To neutralize 8.34 ml of HCl 36.5% by mass and density =
1, 2 g/cm3, the required volume of 5 mol/L NaOH will be?
What is the molarity of the HCl? That's 1.2 g/cc x 1000cc x 0.65 x (1/36.5) = ?
Then mols HCl = M x L = ?
mols NaOH = mols HCl
Then M NaOH = mols NaOH/L NaOH. You know mols NaOH and M NaOH, solve for L NaOH. Convert to mL if needed.
Awesome ! thanks!@ Drbob
What is the molarity of the HCl? That's 1.2 g/cc x 1000cc x 0.65 x (1/36.5) = ?
That line should read
1.2 g/cc x 1000 cc x 0.365 x (1/36.5) = ?
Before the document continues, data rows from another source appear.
/-- A read of `n` bytes at `a`, aligned, in a width the region takes (Table 19-1). -/
def State.busRead (s : State) (q a n : Nat) : Done :=
  if s.absent a then { st := s }
  else match regionAt a with
  | .unmapped => { st := s }
  | .page k i =>
    if n ≠ 4 ∨ a % 4 ≠ 0 then { st := s }
    else if !s.mayAccess q a false then s.refused q a false
    else if (slateOfPage k i).isSome then { val := none, st := s.slateRegRead q k i a }
    else
      let r := s.readGranite q a
      { val := some r.1, st := r.2 }
  | _ => if s.mayAccess q a false then s.readMem q a n else s.refused q a false

/-! Writes of Slate-resident registers. -/

/-- The value and mask with which a write of a shared field register is forwarded (R296): only the bits of the writer's points. -/
def State.fieldWrite (s : State) (d : Nat) (i : Fin 8) (o v : Nat) : Nat × Nat :=
  let m := s.pointMask d i
  if o = R.FIO_OUT then (v, m)
  else if o = R.FIO_DIAG_A ∨ o = R.FIO_DIAG_B then (v &&& (m + m * 2 ^ 16), 0xFFFFFFFF)
  else if o = R.FIO_RANGE_STAT then (v &&& m, 0xFFFFFFFF)
  else (v, 0xFFFFFFFF)

/-- Granite's shadow of a page after a soft reset: the RW fields at their reset values, but for the header (R430). -/
def State.softShadow (s : State) (k : PageKind) (p : Nat) : State :=
  forEach ((shadowOffsets k).filter fun o => decide (0x20 ≤ o)) s fun o s =>
    let m := ((regAt k o).map (·.rw)).getD 0
    s.setsh (p + o) (without (s.sh (p + o)) m ||| ((regDefault (p + o)).toNat &&& m))

/-- The W in force before a write of FB_WRAP, which Granite keeps beside the shadow (R159). -/
def State.keepWrap (s : State) (x : Fin 64) : State :=
  s.setLoop x fun l => { l with
    wBefore := if s.loopRun x then l.wf else if bits l.fb.status 7 1 = 1 then l.wBefore else s.sh (P.fb x + R.FB_WRAP) % 2 ^ 31 + 1 }

/-- A permitted write of a Slate-resident register. -/
def State.writeSlate (s : State) (d : Nat) (k : PageKind) (n a v : Nat) : State :=
  let o := a % 0x1000
  match k with
  | .fio => match slate? n with
    | some i =>
      let w := s.fieldWrite d i o v
      if 0x080 ≤ o ∧ o < 0x100 ∧ o % 8 = 0 ∧ s.claimed (16 * n + (o - 0x080) / 8) then s.forward i (recOff k n a) v 0xFFFFFFFF
      else
        let s := if o = R.PAGE_CTRL ∧ bits v 1 1 = 1 then s.softShadow k (pageBase k n) else s
        s.slateRegWrite k n a w.1 w.2
    | none => s
  | _ =>
    let s := if o = R.PAGE_CTRL ∧ bits v 1 1 = 1 then s.softShadow k (pageBase k n) else s
    match k, axis? n with
    | .fb, some x => (if o = R.FB_WRAP then s.keepWrap x else s).slateRegWrite k n a v 0xFFFFFFFF
    | .pwm, some x => (s.slateRegWrite k n a v 0xFFFFFFFF).when (o == R.PWM_CTRL || o == R.PAGE_CTRL) fun s => s.prfGate x
    | _, _ => s.slateRegWrite k n a v 0xFFFFFFFF

/-! Writes of Granite-resident registers, page by page. A register not named is written by its access types. -/

/-- The plain write; RWL fields come here only from domain 0 with the lock clear. -/
def State.plain (s : State) (k : PageKind) (n o v : Nat) : State := s.plainWrite k (pageBase k n) o v true

def State.writeSys (s : State) (o v : Nat) : State :=
  if o = R.SYS_RESET then s.writeSysReset v
  else if o = R.SYS_WDOG then (s.plain .sys 0 o v).wdogKick
  else if o = R.SYS_WDOG_KICK then s.wdogKick
  else s.plain .sys 0 o v

def State.writeClk (s : State) (o v : Nat) : State :=
  if o = R.CLK_CTRL then (s.setf P.clk F.CLK_CTRL_FAILOVER_EN (bits v 2 1)).selectRef (BitVec.ofNat 2 v)
  else s.plain .clk 0 o v

def State.writeTime (s : State) (o v : Nat) : State :=
  if R.TIME_SET_SUBNS ≤ o ∧ o ≤ R.TIME_CMT_TICK_HI then s.writeStage ((o - R.TIME_SET_SUBNS) / 4) v
  else if o = R.TIME_CMT_CTRL then s.writeCmtCtrl v
  else if o = R.TIME_MEAS_OFS then s.measOfs (BitVec.ofNat 32 v)
  else if o = R.TIME_LOCK_CFG then
    let was := s.fld P.time F.TIME_LOCK_CFG_NET_MASTER
    ((s.plain .time 0 o v).setf P.time F.TIME_LOCK_CFG_NET_MASTER was).setMaster (bits v F.TIME_LOCK_CFG_NET_MASTER.lo 1 == 1)
  else s.plain .time 0 o v

def State.writeFault (s : State) (o v : Nat) : State :=
  if o = R.FAULT_CTRL then s.when (bits v 1 1 == 1) fun s => s.setb P.fault F.FAULT_STATUS_DSS false
  else if o = R.FAULT_SOURCE_LO then s.clearSources false v
  else if o = R.FAULT_SOURCE_HI then s.clearSources true (v % 256)
  else if o = R.FAULT_DOM_HALT then s.releaseDomains (v % 256)
  else if o = R.FAULT_LOG_POP then s.popLog
  else if o = R.FAULT_PR_IN then s.partnerReport v
  else if o = R.FAULT_PR_POP then s.setFault fun f => { f with prq := f.prq.drop 1 }
  else s.plain .fault 0 o v

def State.writeSnap (s : State) (o v : Nat) : State :=
  if o = R.SNAP_CTRL then s.when (v % 2 = 1) fun s => s.snapshot 1
  else if o = R.SNAP_AT_HI then
    (s.plain .snap 0 o v).when (s.flag P.snap F.SNAP_CFG_AT_EN) fun s => s.setCap fun c => { c with snapArmed := true }
  else s.plain .snap 0 o v

def State.writeTrig (s : State) (o v : Nat) : State :=
  if o = R.TRIG_IN_POP then s.trigPop (v % 16)
  else if o = R.TBUS_PULSE then s.tbusPulse (v % 16)
  else if o = R.TBUS_CAL then s.tbusCal (v % 16)
  else if o = R.TBUS_POP then s.tbusPop (v % 16)
  else if R.TBUS_AT_HI 0 ≤ o ∧ o ≤ R.TBUS_AT_HI 3 ∧ o % 8 = 4 then
    (fin? 4 ((o - R.TBUS_AT_HI 0) / 8)).elim s fun n => (s.plain .trig 0 o v).setBus n fun b => { b with armed := true }
  else s.plain .trig 0 o v

def State.writeSafe (s : State) (q o v : Nat) : State :=
  if o = R.SAFE_BRK_REQ_LO then s.writeBrkReq q 0 v
  else if o = R.SAFE_BRK_REQ_HI then s.writeBrkReq q 1 v
  else s.plain .safe 0 o v

/-- A vector's message goes out. -/
def State.sendVec (s : State) (v : Nat) : State :=
  (s.setbit P.host (R.HOST_MSIX_PBA_LO + 4 * (v / 32)) (v % 32) false).setMsi
    (s.rd (P.host + R.HOST_MSIX_ADDR_HI v) * 2 ^ 32 + s.rd (P.host + R.HOST_MSIX_ADDR_LO v), s.rd (P.host + R.HOST_MSIX_DATA v))

/-- Pending vectors whose masks are both clear send their messages (R436). -/
def State.sendPending (s : State) : State :=
  if !s.flag P.host F.HOST_STATUS_MSIX_EN || s.flag P.host F.HOST_STATUS_FMASK then s
  else forEach ((List.range 64).filter fun v =>
    s.rbit P.host (R.HOST_MSIX_PBA_LO + 4 * (v / 32)) (v % 32) && !s.flag P.host (F.HOST_MSIX_CTRL_MASK v)) s fun v s => s.sendVec v

def State.writeHost (s : State) (o v : Nat) : State :=
  if 0x0E0 ≤ o ∧ o < 0x100 then s.wr (P.host + o) v
  else if 0x400 ≤ o ∧ o < 0x800 then (s.plain .host 0 o v).sendPending
  else s.plain .host 0 o v

def State.writeLoop (s : State) (x : Fin 64) (o v : Nat) : State :=
  if o = R.LOOP_CTRL then s.writeLoopCtrl x v
  else if o = R.LOOP_SIG 11 then s.setLoop x fun l => { l with ext := l.ext.set 0 (BitVec.ofNat 32 v) }
  else if o = R.LOOP_SIG 12 then s.setLoop x fun l => { l with ext := l.ext.set 1 (BitVec.ofNat 32 v) }
  else s.plain .loop x o v

def State.writeLoopunit (s : State) (g o v : Nat) : State :=
  if 0x030 ≤ o ∧ o < 0x040 then (if v = 0 then s.plain .loopunit g o 0 else s)
  else if 0x050 ≤ o ∧ o < 0x060 then s.writeDescRange g ((o - 0x050) / 4) v
  else s.plain .loopunit g o v

def State.writeProfile (s : State) (x : Fin 64) (o v : Nat) : State :=
  if o = R.PRF_CMD then forEach ((List.range 5).filter fun b => bits v b 1 == 1) s fun b s => s.prfCmd x b
  else s.plain .profile x o v

/-- LINK_CTRL (R64): RELEASE stays 1 until SAFE_CMD clears; FORCE_SAFE sets SAFE_CMD. -/
def State.writeLink (s : State) (i : Fin 8) (o v : Nat) : State :=
  if o = R.LINK_CTRL then
    let s := (s.plain .link i o v).when (bits v 1 1 == 1) fun s => s.setb (P.link i) F.LINK_CTRL_RELEASE true
    s.when (bits v 2 1 == 1) fun s => s.setSafeCmd i
  else s.plain .link i o v
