-- ==== Sys2Proof/Machine/Hostport.lean ====
section
/-! DEFINITION. The host port and the management agent (19_host_port_and_address_map.md, R428, R432-R444). -/
namespace Sys2Proof.Machine
open Sys2Proof

/-! Errors of the host port (Table 19-9). -/

/-- An access of the host is recorded with its error bit. -/
def State.hostErr (s : State) (bit a : Nat) (write : Bool) : State := s.dmaErr bit ((s.reqDom Req.host).getD 0) a Req.host write

/-- The link to the host is up. -/
def State.hostUp (s : State) : Bool := s.flag P.host F.HOST_STATUS_LINK_UP

/-! Transaction layer packets (R433). -/

/-- Rows of Table 19-1 that hold memory, as numbers; grove windows are 1, unmapped and reserved ranges 0. -/
def mapRow (a : Nat) : Nat :=
  if 0x400000 ≤ a ∧ a < 0x800000 then 1
  else if 0xC00000 ≤ a ∧ a < 0x1000000 then 2
  else if 0x1000000 ≤ a ∧ a < 0x1800000 then 3
  else if 0x1800000 ≤ a ∧ a < 0x2000000 then 4
  else if 0x2000000 ≤ a ∧ a < 0x4000000 then 5
  else 0

/-- The smallest width a memory region takes: 4 bytes in shared memory (R185). -/
def minWidth (a : Nat) : Nat := match regionAt a with
  | .shm _ => 4
  | _ => 1

/-- The widest aligned access at `a` within `n` bytes that the region takes; 0 where none fits. -/
def accessWidth (a n : Nat) : Nat :=
  ([8, 4, 2, 1].find? fun w => decide (minWidth a ≤ w ∧ w ≤ n) && a % w == 0).getD 0

/-- The accesses of a packet: address, width and offset in its data. Bytes that no permitted width covers are passed over. -/
def splitTlp (a n i : Nat) : Nat → List (Nat × Nat × Nat)
  | 0 => []
  | f + 1 =>
    if n ≤ i then []
    else
      let w := accessWidth (a + i) (n - i)
      if w = 0 then splitTlp a n (i + 1) f else (a + i, w, i) :: splitTlp a n (i + w) f

/-- How a packet of `n` bytes at `a` is taken: one register access, memory accesses, or discarded with an error bit. -/
inductive Tlp where
  | reg | mem | bad (bit : Nat) | absent
  deriving DecidableEq, Repr

def State.tlpKind (s : State) (a n : Nat) : Tlp :=
  if s.absent a then .absent
  else match regionAt a with
  | .unmapped => .bad E.host_UNMAPPED
  | .page _ _ => if n = 4 ∧ a % 4 = 0 then .reg else .bad E.host_WIDTH
  | _ => if mapRow a = mapRow (a + n - 1) then .mem else .bad E.host_UNMAPPED

/-- One access of a split packet; an unmapped part is reported. -/
def State.hostPiece (s : State) (a : Nat) (write : Bool) (f : State → Done) : Done :=
  if regionAt a = .unmapped then { st := s.hostErr E.host_UNMAPPED a write } else f s

/-- A memory write of the host. -/
def State.hostTlpWrite (s : State) (a : Nat) (data : List Byte) : State :=
  if !s.hostUp then s
  else match s.tlpKind a data.length with
    | .absent => s
    | .bad b => s.hostErr b a true
    | .reg => s.writeReg Req.host a (ofBytes data)
    | .mem => forEach (splitTlp a data.length 0 data.length) s fun x s =>
        (s.hostPiece x.1 true fun s => s.busWrite Req.host x.1 x.2.1 (field data x.2.2 x.2.1)).st

/-- HOST_WRITE: a memory write packet with its data. -/
def execHostWrite (addr : BitVec 26) (data : List Byte) (s : State) : Out := .next (s.hostTlpWrite addr.toNat data)

/-- The pieces of a read put together, the first byte the least significant. -/
def State.hostPieces (s : State) : List (Nat × Nat × Nat) → Nat × State
  | [] => (0, s)
  | x :: l =>
    let r := s.hostPiece x.1 false fun s => s.busRead Req.host x.1 x.2.1
    let t := r.st.hostPieces l
    ((r.val.getD 0) * 256 ^ x.2.2 + t.1, t.2)

/-- A memory read of the host. -/
def State.hostTlpRead (s : State) (a n : Nat) : State :=
  if !s.hostUp then s
  else match s.tlpKind a n with
    | .absent => s.answer Req.host a 0
    | .bad b => (s.hostErr b a false).answer Req.host a 0
    | .reg => (s.busRead Req.host a 4).answer Req.host a
    | .mem =>
      let r := s.hostPieces (splitTlp a n 0 n)
      r.2.answer Req.host a r.1

/-- HOST_READ: a memory read packet of `n` bytes. -/
def execHostRead (addr : BitVec 26) (n : Fin 513) (s : State) : Out := .next (s.hostTlpRead addr.toNat n)

/-- HOST_UNSUPPORTED: the requester is told Unsupported Request; nothing else happens. -/
def execHostUnsupported (s : State) : Out := .next (if s.hostUp then s.deny Req.host 0 else s)

/-! Resets of the host port (R435). -/

/-- A read of the host under way is abandoned (Table 19-8). -/
def State.abandonReads (s : State) : State :=
  s.setSlates fun x => { x with link := { x.link with
      reads := x.link.reads.map fun r => if r.req = Req.host then { r with req := noReq } else r
      waiting := x.link.waiting.filter fun r => r.req ≠ Req.host } }

/-- The MSI-X table returns to its reset values and every pending raise is dropped. -/
def State.clearMsix (s : State) : State :=
  s.keepRegs fun a =>
    !(decide (P.host + 0x400 ≤ a) && decide (a < P.host + 0x800)) && a != P.host + R.HOST_MSIX_PBA_LO && a != P.host + R.HOST_MSIX_PBA_HI

/-- What FLR, PERST_N and a link-down each do to the host port. -/
def State.hostReset (s : State) : State :=
  let s := (s.err P.host E.host_LINK_DOWN).abandonReads.clearMsix
  let s := ((s.setb P.host F.HOST_STATUS_BME false).setb P.host F.HOST_STATUS_MSIX_EN false).setb P.host F.HOST_STATUS_FMASK false
  let m := (List.range 8).foldl (fun m d => if s.nqHost d then m + 2 ^ d else m) 0
  let s := s.setNet fun n => { n with stopT := n.stopT ||| m, stopR := n.stopR ||| m }
  s.when (match s.boot.job with
    | some v => s.flag P.amber F.AMBER_SRC_HI_HOST && decide (bits v 24 4 ≤ 2)
    | none => false) State.abortAmber

/-- The link is no longer up. -/
def State.hostLinkDown (s : State) : State :=
  ((s.hostReset.setb P.host F.HOST_STATUS_LINK_UP false).setf P.host F.HOST_STATUS_WIDTH 0).setf P.host F.HOST_STATUS_SPEED 0

def execFlr (s : State) : Out := .next (if s.hostUp then s.hostReset else s)
def execPerst (s : State) : Out := .next s.hostLinkDown
def execPcieLinkDown (s : State) : Out := .next (if s.hostUp then s.hostLinkDown else s)

/-- Training completes, from SAFE_HOLD on (Table 18-3): at generation `gen` + 1, on one lane or two. -/
def execPcieLinkUp (gen : Fin 3) (x2 : Bool) (s : State) : Out :=
  .next (if s.stage = 0 then s
    else ((s.setb P.host F.HOST_STATUS_LINK_UP true).setf P.host F.HOST_STATUS_WIDTH (1 + x2.toNat)).setf P.host F.HOST_STATUS_SPEED (gen + 1))

/-- A configuration write of Bus Master Enable, MSI-X Enable and the Function Mask. -/
def execPcieConfigWrite (bme msix fmask : Bool) (s : State) : Out :=
  .next (if s.hostUp then
      (((s.setb P.host F.HOST_STATUS_BME bme).setb P.host F.HOST_STATUS_MSIX_EN msix).setb P.host F.HOST_STATUS_FMASK fmask).sendPending
    else s)

/-- MSIX_UNMASK: the mask of vector v is written with 0 (R436). -/
def execMsixUnmask (v : Fin 64) (s : State) : Out := .next (s.writeReg Req.host (P.host + R.HOST_MSIX_CTRL v) 0)

/-! DMA (R438). -/

/-- A device read of host memory fails: a refusal; a descriptor that cannot be read stays at HEAD, and its ring stops. -/
def State.dmaFail (s : State) : DmaRead → State
  | .tx d desc => if s.nqHost d then s.txFetch d ⟨desc, none⟩ else s
  | .rx d =>
    let p := P.netq d
    if s.nqHost d && s.flag p F.NQ_CTRL_RX_EN && s.rd (p + R.NQ_RX_HEAD) != s.rd (p + R.NQ_RX_TAIL) % 2 ^ 10 && bits s.net.stopR d 1 == 0 then
      (s.dmaErr E.host_DMA_TMO d (s.rd64 p R.NQ_RX_BASE_LO / 32 * 32 + 32 * s.rd (p + R.NQ_RX_HEAD)) (Req.queue d) false).setNet fun n =>
        { n with stopR := n.stopR ||| 2 ^ d.val }
    else s
  | .amber => match s.boot.job with
    | some v => if bits v 24 4 = 1 ∧ s.flag P.amber F.AMBER_SRC_HI_HOST then s.amberDo v ⟨false, false, 0⟩ none else s
    | none => s

def execDmaTmo (r : DmaRead) (s : State) : Out := .next (s.dmaFail r)

/-! The management agent (R439-R442). -/

def State.setMgmt (s : State) (f : MgmtState → MgmtState) : State := { s with mgmt := f s.mgmt }

abbrev MgmtFrame.type (f : MgmtFrame) : Nat := field f.body 0 1 % 16
abbrev MgmtFrame.count (f : MgmtFrame) : Nat := field f.body 2 2
abbrev MgmtFrame.seq (f : MgmtFrame) : Nat := field f.body 4 4
abbrev MgmtFrame.addr (f : MgmtFrame) : Nat := field f.body 8 4

/-- Bytes of the payload, tag included (Table 19-7). -/
def MgmtFrame.size (f : MgmtFrame) : Nat := 24 + (if f.type = 2 then 4 * f.count else 0) + 16

/-- Check 1: version, type, and a length that covers DATA and TAG. -/
def MgmtFrame.formed (f : MgmtFrame) : Bool :=
  field f.body 0 1 / 16 == 1 && decide (1 ≤ f.type ∧ f.type ≤ 3 ∧ f.size ≤ f.body.length) &&
    (if f.type = 3 then f.count == 0 else decide (1 ≤ f.count ∧ f.count ≤ 64))

/-- A payload is discarded. -/
def State.mgmtReject (s : State) (f : Fld) : State := (s.inc P.host f).err P.host E.host_MGMT_REJ

/-- The epoch of this Granite reset. -/
def State.mgmtEpoch (s : State) : Nat := (Config.epochDraw s.mgmt.epoch).toNat

/-- A reply leaves on the port that received the request. -/
def State.mgmtSend (s : State) (f : MgmtFrame) (payload : List Byte) : State := match fin? 4 f.port with
  | some p => s.agentSend 0 [p] f.src (s.fld P.host F.HOST_MGMT_CTRL_ETYPE) payload
  | none => s

/-- The payload of a reply (Table 19-7). -/
def State.mgmtReply (s : State) (f : MgmtFrame) (status index : Nat) (data : List Word) : List Byte :=
  [0x18, 0] ++ bytesOf 2 data.length ++ bytesOf 4 f.seq ++ bytesOf 4 f.addr ++ bytesOf 4 s.mgmtEpoch ++ bytesOf 2 status ++
    bytesOf 2 index ++ [0, 0, 0, 0] ++ data.flatMap (fun w => bytesOf 4 w.toNat) ++ bytesOf 16 f.tag

/-- STATUS: four words, and nothing changes. -/
def State.mgmtStatus (s : State) (f : MgmtFrame) : State :=
  let w (a : Nat) : Word := BitVec.ofNat 32 (s.view a false)
  s.mgmtSend f (s.mgmtReply f 0 0 [w (P.sys + R.SYS_STATE), w (P.fault + R.FAULT_STATUS), w (P.amber + R.AMBER_STATUS), w (P.host + R.HOST_MGMT_SEQ)])

/-- The request in progress ends: its reply is stored and sent. -/
def State.mgmtEnd (s : State) (j : MgmtJob) (status : Nat) : State :=
  let r := s.mgmtReply j.f status (if status = 0 then 0 else j.i) j.data
  (s.setMgmt fun m => { m with job := none, reply := r }).mgmtSend j.f r

/-- A payload in turn: the checks of R441, in order. -/
def State.mgmtStart (s : State) (f : MgmtFrame) : State :=
  let peer := s.rd (P.host + R.HOST_MGMT_PEER_LO) + s.rd (P.host + R.HOST_MGMT_PEER_HI) % 2 ^ 16 * 2 ^ 32
  let last := s.rd (P.host + R.HOST_MGMT_SEQ)
  if !f.formed ∨ (peer ≠ 0 ∧ peer ≠ f.src) ∨ !f.tagOk then s.mgmtReject F.HOST_MGMT_CNT_AUTH
  else if f.type = 3 then s.mgmtStatus f
  else if field f.body 12 4 ≠ s.mgmtEpoch then s.mgmtReject F.HOST_MGMT_CNT_SEQ
  else if last < f.seq then
    (s.wr (P.host + R.HOST_MGMT_SEQ) f.seq).setMgmt fun m => { m with last := f.body.take f.size, job := some { f := f } }
  else if f.seq = last ∧ f.body.take f.size = s.mgmt.last then (s.inc P.host F.HOST_MGMT_CNT_DUP).mgmtSend f s.mgmt.reply
  else s.mgmtReject F.HOST_MGMT_CNT_SEQ

/-- One word of the request in progress (R442). -/
def State.mgmtWord (s : State) (j : MgmtJob) : State :=
  let a := j.f.addr + 4 * j.i
  let next (s : State) (d : List Word) : State := s.setMgmt fun m => { m with job := some { j with i := j.i + 1, data := j.data ++ d, wait := false } }
  if j.wait then next s [BitVec.ofNat 32 (s.answerOf Req.mgmt a)]
  else if j.f.count ≤ j.i then s.mgmtEnd j 0
  else if a % 4 ≠ 0 then s.mgmtEnd j 2
  else if !s.absent a && regionAt a == .unmapped then s.mgmtEnd j 3
  else
    let r := if j.f.type = 2 then s.busWrite Req.mgmt a 4 (field j.f.body (24 + 4 * j.i) 4) else s.busRead Req.mgmt a 4
    if r.refused then r.st.mgmtEnd j 1
    else if j.f.type = 2 then next r.st []
    else match r.val with
      | some v => next r.st [BitVec.ofNat 32 v]
      | none => r.st.setMgmt fun m => { m with job := some { j with wait := true } }

/-- The agent works, at most `n` steps: on the request in progress, else on the payload that waits longest; it waits for a forwarded
read. After step 3 of a save nothing more is carried out and no reply sent (Table 19-8). -/
def State.mgmtRun (s : State) : Nat → State
  | 0 => s
  | n + 1 =>
    if s.power.save.isSome || s.power.wait then s.setMgmt fun m => { m with todo := [], job := none }
    else match s.mgmt.job with
      | some j => if j.wait && s.readOut Req.mgmt then s else (s.mgmtWord j).mgmtRun n
      | none => match s.mgmt.todo with
        | [] => s
        | f :: l => ((s.setMgmt fun m => { m with todo := l }).mgmtStart f).mgmtRun n

/-- A frame reaches the agent, while it is enabled, from BASIC on (R439). -/
def State.mgmtTake (s : State) (f : MgmtFrame) : State :=
  if s.flag P.host F.HOST_MGMT_CTRL_EN && decide (2 ≤ s.stage) then
    (s.setMgmt fun m => { m with todo := m.todo ++ [f] }).mgmtRun 68
  else s

/-- MGMT_READ: a frame whose payload has TYPE 1. -/
def execMgmtRead (p : Fin 4) (src : BitVec 48) (body : List Byte) (tagOk : Bool) (tag : BitVec 128) (s : State) : Out :=
  .next (if field body 0 1 % 16 = 1 then s.mgmtTake ⟨p, src.toNat, body, tagOk, tag.toNat⟩ else s)

/-- MGMT_WRITE: TYPE 2. -/
def execMgmtWrite (p : Fin 4) (src : BitVec 48) (body : List Byte) (tagOk : Bool) (tag : BitVec 128) (s : State) : Out :=
  .next (if field body 0 1 % 16 = 2 then s.mgmtTake ⟨p, src.toNat, body, tagOk, tag.toNat⟩ else s)

/-- MGMT_STATUS: TYPE 3; a payload of any other type is discarded here (R441). -/
def execMgmtStatus (p : Fin 4) (src : BitVec 48) (body : List Byte) (tagOk : Bool) (tag : BitVec 128) (s : State) : Out :=
  .next (if field body 0 1 % 16 = 1 ∨ field body 0 1 % 16 = 2 then s
    else s.mgmtTake ⟨p, src.toNat, body, tagOk, tag.toNat⟩)

end Sys2Proof.Machine
end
It's the .65 that is not right. It should be 0.365 and that comes from the 36.5%
To find the required volume of 5 mol/L NaOH needed to neutralize 8.34 ml of HCl 36.5% by mass, we first need to determine the number of moles of HCl.
1. Calculate the mass of HCl:
Mass = Volume * Density
Mass = 8.34 ml * 1.2 g/cm^3 (since density = 1.2 g/cm^3)
Mass = 10.008 g
2. Calculate the number of moles of HCl:
Number of moles = Mass / Molar mass
The molar mass of HCl is 36.5 g/mol.
Number of moles = 10.008 g / 36.5 g/mol
Number of moles ≈ 0.2744 moles
Now, to neutralize 1 mole of HCl, we require 1 mole of NaOH. Since the concentration of NaOH is given as 5 mol/L, we can calculate the volume of NaOH needed.
3. Volume of NaOH = Number of moles of HCl * Volume of NaOH per mole of HCl
Volume of NaOH = 0.2744 moles * (1 L / 5 mol)
Volume of NaOH = 0.05488 L (or 54.88 ml)
Therefore, the required volume of 5 mol/L NaOH to neutralize 8.34 ml of HCl 36.5% by mass and density 1.2 g/cm^3 is approximately 54.88 ml.